I'm having trouble understanding how to reduce lambda terms to normal form. could someone help me to understand how to reduce this lambda expression? I don't know exactly where to start.

(λx. ( λa. (λx. x a)) x) 20 (λx. x+3)

Thank you in advance

Answer 1

I'll just focus on your expression. For a deeper explanation, you could read the answer to this question.

First of all, let's consider how brackets could be interpreted on these expressions. Consider the following expression:

(λx. x*x) 5 => 5*5 => 25

So, evaluation of this expression is done replacing the x by value 5 outside brackets.

Now, let's put some brackets from left to right on your expression:

(((λx. ( λa. (λx. x a)) x) 20) (λx. x+3))

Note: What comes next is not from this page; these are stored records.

/-- The last member has left: reservations are released, the span returns once the jobs that then stand in it have retired, the
number becomes free (R20, R33, R143). -/
def State.dissolve (s : State) (c v num : Nat) (g : Group) : State :=
  let q := s.groupSquare c v num
  let s := s.settleHalves (fun h => h.ctx == c && h.sq.isSome)
  let s := s.releaseOprs c (v, num)
  let sq := if g.square then some q else none
  let jobs := s.jobsIn c v sq (g.base * 4096) (g.alloc * 4096)
  let s := s.modSquare q (fun x => { x with allocs := x.allocs.filter (fun a => !(a.ctx == c && a.vc == v && a.num == num)) })
  let s := s.modCtx c (fun x => { x with slices := x.slices.filter (fun e => !(e.1.vc == v && e.1.num == num)) })
  let s := s.modCore c v (fun x => { x with
    groups := del x.groups num
    returning := if g.alloc = 0 || jobs.isEmpty then x.returning
      else x.returning ++ [{ sq := sq, base := g.base * 4096, len := g.alloc * 4096, jobs := jobs }] })
  let s := match g.launch with
    | none => s
    | some uid =>
      let s : State := match look s.launches uid with
        | none => s
        | some l => { s with launches := put s.launches uid { l with groups := l.groups.filter (· != (v, num)) } }
      s.checkLaunch uid
  s.wakeUnits

/-- A thread leaves its group, if it has one. -/
def State.leaveGroup (s : State) (c : Nat) (m : Member) : State :=
  match s.groupOf c m with
  | none => s
  | some x =>
    let g := { x.g with members := x.g.members.filter (· != m), arrived := x.g.arrived.filter (· != m) }
    let s := s.modThread ⟨c, m.vc, m.line, m.lane⟩ (fun t => { t with group := noGroup })
    let s := s.modGroup c x.vc x.num (fun _ => g)
    if g.members.isEmpty then s.dissolve c x.vc x.num g else s.completePhase c x.vc x.num

/-! ## Spans (R141) -/

/-- A returned span is still taken: a job that was in it has not retired (R143). -/
def State.stillTaken (s : State) (c : Nat) (r : Returning) : Bool :=
  r.jobs.any (fun j => match look (s.ctx c).jobs j.1 with
    | some x => x.gen == j.2 && !x.retired
    | none => false)

/-- Spans of the scratchpad, or of the square's memory, that are not free. -/
def State.takenSpans (s : State) (c v : Nat) (sq : Bool) : List (Nat × Nat) :=
  let q := squareOf (s.phys c v)
  let back (k : CoreKey) (x : Core) (sq : Option Nat) := (x.returning.filter (fun r => r.sq == sq && s.stillTaken k.ctx r)).map (fun r => (r.base, r.len))
  if sq then
    (s.square q).allocs.map (fun a => (a.base, a.len)) ++ s.cores.flatMap (fun e => back e.1 e.2 (some q)) ++
      (List.range 16).filterMap (fun k => if s.corePresent (16 * q + k) then none else some (k * 2 ^ 18, 2 ^ 18))
  else
    (s.core c v).groups.filterMap (fun g => if g.2.square || g.2.alloc = 0 then none else some (g.2.base * 4096, g.2.alloc * 4096)) ++
      back ⟨c, v⟩ (s.core c v) none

Let's call (λa. (λx. x a)) the variable z as a simplification. So, we'll have:

(((λx. z x) 20) (λx. x+3))

and the expression is now similar to our first example. Replacing x by value 20, we'll have:

((z 20) (λx. x+3))

which is the same as:

(((λa. (λx. x a)) 20) (λx. x+3))

Again, we can replace a by 20 resulting

((λx. x 20) (λx. x+3))

Afterwards, we could replace x at the left expression by the whole expression on the right (λx. x+3).

((λx. x+3) 20)

Finally, we could replace x by 20:

((λx. x+3) 20) => 20+3 = 23

Answer 2

Proceed by substitution, left-to-right:

(λx.      ( λa. (λx. x a )) x )  20  (λx. x+3)
~~
([x:= 20] ( λa. (λx. x a )) x )      (λx. x+3)
~~
          ( λa. (λx. x a )) 20       (λx. x+3)
~~
      ( [a:=20] (λx. x a ))          (λx. x+3)
~~
                (λx. x 20)           (λx. x+3)
~~
     ([x:=(λx. x+3)] x 20)
~~
          (λx. x+3)    20
~~
      ([x:=20] x+3)
~~
              20+3

There's no more reductions to perform, thus this is the normal form of the original lambda term.